Stored items
* * * * * * * * *
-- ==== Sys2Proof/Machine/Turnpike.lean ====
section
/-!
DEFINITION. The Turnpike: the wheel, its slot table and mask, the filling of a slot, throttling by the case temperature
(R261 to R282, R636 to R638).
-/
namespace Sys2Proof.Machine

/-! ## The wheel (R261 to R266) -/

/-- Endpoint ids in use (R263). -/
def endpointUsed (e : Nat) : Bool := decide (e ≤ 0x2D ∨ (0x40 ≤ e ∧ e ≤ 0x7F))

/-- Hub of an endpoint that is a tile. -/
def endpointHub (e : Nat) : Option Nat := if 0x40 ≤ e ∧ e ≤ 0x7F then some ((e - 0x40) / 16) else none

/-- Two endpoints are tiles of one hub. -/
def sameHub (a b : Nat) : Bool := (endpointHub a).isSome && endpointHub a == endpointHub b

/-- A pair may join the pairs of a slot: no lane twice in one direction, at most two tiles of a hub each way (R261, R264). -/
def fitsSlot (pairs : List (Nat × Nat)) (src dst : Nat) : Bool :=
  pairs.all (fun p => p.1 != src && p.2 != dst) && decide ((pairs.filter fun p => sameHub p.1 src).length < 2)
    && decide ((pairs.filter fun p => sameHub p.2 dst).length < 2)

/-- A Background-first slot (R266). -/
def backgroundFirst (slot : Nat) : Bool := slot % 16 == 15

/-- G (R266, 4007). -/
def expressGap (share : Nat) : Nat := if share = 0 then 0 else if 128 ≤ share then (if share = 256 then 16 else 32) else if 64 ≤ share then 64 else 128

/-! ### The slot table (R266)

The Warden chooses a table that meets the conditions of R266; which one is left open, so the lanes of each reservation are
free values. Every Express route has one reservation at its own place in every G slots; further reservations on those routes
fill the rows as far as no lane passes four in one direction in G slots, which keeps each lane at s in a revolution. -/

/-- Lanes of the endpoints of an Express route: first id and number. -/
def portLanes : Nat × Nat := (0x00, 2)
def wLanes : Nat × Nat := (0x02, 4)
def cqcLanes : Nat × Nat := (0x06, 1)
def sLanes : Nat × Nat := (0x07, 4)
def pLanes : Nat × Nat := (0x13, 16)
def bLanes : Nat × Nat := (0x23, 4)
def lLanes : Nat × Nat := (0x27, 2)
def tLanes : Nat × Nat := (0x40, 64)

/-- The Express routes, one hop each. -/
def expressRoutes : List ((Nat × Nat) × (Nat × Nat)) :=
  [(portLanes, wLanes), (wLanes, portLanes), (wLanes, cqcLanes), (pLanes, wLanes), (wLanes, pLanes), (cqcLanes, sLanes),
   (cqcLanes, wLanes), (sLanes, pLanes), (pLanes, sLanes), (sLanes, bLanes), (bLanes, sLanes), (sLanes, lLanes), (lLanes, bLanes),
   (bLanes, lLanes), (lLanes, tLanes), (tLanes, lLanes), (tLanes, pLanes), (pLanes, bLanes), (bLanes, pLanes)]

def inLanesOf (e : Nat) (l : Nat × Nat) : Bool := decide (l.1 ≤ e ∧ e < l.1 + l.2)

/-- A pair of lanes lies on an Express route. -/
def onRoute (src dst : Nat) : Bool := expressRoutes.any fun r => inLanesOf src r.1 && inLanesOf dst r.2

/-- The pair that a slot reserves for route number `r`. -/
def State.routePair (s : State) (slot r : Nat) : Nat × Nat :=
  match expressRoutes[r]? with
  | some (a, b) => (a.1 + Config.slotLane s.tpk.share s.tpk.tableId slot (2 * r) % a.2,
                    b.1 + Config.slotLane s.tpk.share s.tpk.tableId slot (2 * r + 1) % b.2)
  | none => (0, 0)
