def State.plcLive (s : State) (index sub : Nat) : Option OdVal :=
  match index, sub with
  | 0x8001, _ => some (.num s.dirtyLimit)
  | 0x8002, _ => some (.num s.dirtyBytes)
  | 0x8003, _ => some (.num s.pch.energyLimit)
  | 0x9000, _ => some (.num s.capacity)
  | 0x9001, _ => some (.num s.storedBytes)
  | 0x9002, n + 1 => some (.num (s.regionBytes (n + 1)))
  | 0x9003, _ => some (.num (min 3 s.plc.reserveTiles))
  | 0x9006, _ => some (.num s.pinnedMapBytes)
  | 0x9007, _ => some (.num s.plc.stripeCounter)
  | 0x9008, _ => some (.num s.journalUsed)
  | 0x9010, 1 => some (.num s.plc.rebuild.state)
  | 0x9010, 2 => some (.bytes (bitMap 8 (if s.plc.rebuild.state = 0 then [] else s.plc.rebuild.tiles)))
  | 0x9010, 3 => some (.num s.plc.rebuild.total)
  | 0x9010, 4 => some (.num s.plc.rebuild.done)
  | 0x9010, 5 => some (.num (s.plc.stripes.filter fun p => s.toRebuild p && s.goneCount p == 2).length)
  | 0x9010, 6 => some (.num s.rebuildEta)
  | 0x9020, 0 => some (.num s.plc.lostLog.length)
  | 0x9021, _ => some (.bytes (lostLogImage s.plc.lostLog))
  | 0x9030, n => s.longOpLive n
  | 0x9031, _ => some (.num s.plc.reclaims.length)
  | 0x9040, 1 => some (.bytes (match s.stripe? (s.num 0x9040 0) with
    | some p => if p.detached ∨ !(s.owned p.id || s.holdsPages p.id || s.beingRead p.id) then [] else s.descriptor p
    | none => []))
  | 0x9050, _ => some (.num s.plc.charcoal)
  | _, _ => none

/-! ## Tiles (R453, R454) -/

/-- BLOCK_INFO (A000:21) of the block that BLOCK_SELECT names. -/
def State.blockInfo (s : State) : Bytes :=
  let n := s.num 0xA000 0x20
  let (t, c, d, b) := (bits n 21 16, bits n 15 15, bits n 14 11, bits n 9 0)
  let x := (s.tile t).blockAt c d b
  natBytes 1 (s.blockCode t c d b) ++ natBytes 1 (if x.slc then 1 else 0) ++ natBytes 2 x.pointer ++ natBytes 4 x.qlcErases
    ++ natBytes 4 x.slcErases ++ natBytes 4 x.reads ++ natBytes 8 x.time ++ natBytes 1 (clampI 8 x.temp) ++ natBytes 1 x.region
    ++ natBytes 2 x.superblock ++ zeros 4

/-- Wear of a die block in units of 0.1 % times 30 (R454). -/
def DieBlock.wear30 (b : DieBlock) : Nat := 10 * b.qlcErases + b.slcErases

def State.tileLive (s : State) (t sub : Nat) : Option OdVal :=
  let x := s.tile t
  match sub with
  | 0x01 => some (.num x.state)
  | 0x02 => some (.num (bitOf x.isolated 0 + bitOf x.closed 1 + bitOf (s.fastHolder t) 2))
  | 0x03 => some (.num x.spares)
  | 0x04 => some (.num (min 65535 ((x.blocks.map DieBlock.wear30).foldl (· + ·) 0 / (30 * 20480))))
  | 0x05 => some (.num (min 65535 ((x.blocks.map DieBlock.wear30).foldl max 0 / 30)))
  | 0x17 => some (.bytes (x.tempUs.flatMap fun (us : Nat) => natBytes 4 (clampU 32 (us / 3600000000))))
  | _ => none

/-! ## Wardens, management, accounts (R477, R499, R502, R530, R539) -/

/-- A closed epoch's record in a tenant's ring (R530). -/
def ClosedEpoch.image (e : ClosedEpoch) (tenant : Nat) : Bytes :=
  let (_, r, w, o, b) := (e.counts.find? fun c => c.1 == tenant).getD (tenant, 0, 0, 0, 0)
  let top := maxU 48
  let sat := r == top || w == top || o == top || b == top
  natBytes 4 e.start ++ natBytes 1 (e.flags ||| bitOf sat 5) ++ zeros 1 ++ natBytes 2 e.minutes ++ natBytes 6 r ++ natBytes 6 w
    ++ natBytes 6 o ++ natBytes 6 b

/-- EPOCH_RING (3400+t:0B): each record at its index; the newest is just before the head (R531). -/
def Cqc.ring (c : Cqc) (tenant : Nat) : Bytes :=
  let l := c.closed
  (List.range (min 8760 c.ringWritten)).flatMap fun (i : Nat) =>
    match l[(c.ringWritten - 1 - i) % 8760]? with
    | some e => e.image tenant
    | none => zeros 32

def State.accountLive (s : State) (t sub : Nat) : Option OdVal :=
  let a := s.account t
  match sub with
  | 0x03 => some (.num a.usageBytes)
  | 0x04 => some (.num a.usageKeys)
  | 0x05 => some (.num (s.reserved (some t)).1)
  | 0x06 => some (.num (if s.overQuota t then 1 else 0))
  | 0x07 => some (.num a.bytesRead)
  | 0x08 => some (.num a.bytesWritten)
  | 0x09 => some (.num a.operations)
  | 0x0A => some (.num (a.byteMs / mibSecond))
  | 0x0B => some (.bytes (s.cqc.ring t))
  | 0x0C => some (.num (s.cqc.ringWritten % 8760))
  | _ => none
* * * * * * * * *
**WORK TO BE COMPLETED**
Return a word-for-word copy of the lines above from the one holding "some (.num x.state)" through the one holding "let sat := r", with both of them included and nothing besides.

**REPLY**
  | 0x01 => some (.num x.state)
  | 0x02 => some (.num (bitOf x.isolated 0 + bitOf x.closed 1 + bitOf (s.fastHolder t) 2))
  | 0x03 => some (.num x.spares)
  | 0x04 => some (.num (min 65535 ((x.blocks.map DieBlock.wear30).foldl (· + ·) 0 / (30 * 20480))))
  | 0x05 => some (.num (min 65535 ((x.blocks.map DieBlock.wear30).foldl max 0 / 30)))
  | 0x17 => some (.bytes (x.tempUs.flatMap fun (us : Nat) => natBytes 4 (clampU 32 (us / 3600000000))))
  | _ => none

/-! ## Wardens, management, accounts (R477, R499, R502, R530, R539) -/

/-- A closed epoch's record in a tenant's ring (R530). -/
def ClosedEpoch.image (e : ClosedEpoch) (tenant : Nat) : Bytes :=
  let (_, r, w, o, b) := (e.counts.find? fun c => c.1 == tenant).getD (tenant, 0, 0, 0, 0)
  let top := maxU 48
  let sat := r == top || w == top || o == top || b == top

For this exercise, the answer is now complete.